Segment Start: MATERIAL SHOWN
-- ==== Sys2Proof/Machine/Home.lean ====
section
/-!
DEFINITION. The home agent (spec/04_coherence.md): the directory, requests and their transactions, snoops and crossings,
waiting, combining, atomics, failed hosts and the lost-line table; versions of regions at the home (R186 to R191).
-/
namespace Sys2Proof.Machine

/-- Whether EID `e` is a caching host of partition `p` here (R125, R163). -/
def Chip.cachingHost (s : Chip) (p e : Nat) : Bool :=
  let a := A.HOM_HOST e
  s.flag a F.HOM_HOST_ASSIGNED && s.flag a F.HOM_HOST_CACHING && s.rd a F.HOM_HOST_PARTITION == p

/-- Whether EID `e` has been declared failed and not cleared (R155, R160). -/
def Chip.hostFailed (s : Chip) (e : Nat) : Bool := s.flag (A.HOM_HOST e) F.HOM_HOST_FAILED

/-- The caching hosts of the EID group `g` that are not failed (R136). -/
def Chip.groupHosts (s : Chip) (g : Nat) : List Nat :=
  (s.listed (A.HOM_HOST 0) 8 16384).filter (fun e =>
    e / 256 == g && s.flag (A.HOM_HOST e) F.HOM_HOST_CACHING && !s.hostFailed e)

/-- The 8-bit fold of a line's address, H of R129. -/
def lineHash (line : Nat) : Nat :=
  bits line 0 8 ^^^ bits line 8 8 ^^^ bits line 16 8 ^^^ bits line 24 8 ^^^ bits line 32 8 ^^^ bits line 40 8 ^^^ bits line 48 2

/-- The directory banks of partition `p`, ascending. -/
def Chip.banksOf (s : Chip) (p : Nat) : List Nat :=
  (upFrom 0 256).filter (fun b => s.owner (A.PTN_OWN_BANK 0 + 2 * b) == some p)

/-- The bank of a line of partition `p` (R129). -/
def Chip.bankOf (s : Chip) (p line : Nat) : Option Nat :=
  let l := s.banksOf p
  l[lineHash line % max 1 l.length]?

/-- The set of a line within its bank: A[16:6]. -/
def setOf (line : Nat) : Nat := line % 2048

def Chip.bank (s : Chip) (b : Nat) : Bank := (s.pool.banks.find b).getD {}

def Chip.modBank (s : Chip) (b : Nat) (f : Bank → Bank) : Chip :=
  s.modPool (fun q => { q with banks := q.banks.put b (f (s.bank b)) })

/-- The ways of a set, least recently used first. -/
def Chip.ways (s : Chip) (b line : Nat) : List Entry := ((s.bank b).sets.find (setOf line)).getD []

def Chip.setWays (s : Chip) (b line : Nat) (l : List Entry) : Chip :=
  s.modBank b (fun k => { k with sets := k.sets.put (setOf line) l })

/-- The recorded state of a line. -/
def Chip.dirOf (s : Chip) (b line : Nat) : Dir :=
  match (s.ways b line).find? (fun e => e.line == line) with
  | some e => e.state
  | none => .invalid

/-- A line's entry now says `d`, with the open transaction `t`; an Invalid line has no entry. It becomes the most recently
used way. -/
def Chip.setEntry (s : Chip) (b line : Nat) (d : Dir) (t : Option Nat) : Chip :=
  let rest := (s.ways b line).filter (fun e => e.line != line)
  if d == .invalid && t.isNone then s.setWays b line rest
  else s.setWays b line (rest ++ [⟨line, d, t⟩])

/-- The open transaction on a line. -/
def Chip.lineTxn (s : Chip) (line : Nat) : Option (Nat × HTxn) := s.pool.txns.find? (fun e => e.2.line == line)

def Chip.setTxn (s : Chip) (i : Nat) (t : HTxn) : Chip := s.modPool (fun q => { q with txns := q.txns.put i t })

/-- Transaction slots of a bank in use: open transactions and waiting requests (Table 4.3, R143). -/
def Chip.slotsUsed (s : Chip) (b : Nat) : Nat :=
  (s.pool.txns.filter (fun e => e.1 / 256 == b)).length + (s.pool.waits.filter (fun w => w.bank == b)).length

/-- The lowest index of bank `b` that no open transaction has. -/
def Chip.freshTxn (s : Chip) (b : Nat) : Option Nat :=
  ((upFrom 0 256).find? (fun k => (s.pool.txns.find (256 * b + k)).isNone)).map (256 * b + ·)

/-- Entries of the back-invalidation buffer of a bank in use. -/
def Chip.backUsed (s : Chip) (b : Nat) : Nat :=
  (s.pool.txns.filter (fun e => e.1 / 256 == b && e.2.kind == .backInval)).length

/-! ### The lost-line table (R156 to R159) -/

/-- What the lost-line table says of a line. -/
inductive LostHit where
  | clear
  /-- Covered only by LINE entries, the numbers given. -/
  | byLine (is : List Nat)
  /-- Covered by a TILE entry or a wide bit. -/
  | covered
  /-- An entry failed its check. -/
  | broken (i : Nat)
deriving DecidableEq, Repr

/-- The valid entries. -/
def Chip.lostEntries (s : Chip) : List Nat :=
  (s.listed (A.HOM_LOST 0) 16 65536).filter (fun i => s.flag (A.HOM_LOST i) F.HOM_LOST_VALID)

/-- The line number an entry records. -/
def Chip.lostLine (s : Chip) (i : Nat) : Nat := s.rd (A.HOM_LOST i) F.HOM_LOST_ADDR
Segment End: MATERIAL SHOWN
§ **WHAT THE EXERCISE ASKS**
Set down nothing but the lines from the one containing "broken (i : Nat)" through the end of the entries above, exactly as written, both ends counted.

§ **SOLVED PROBLEM**
  | broken (i : Nat)
deriving DecidableEq, Repr

/-- The valid entries. -/
def Chip.lostEntries (s : Chip) : List Nat :=
  (s.listed (A.HOM_LOST 0) 16 65536).filter (fun i => s.flag (A.HOM_LOST i) F.HOM_LOST_VALID)

/-- The line number an entry records. -/
def Chip.lostLine (s : Chip) (i : Nat) : Nat := s.rd (A.HOM_LOST i) F.HOM_LOST_ADDR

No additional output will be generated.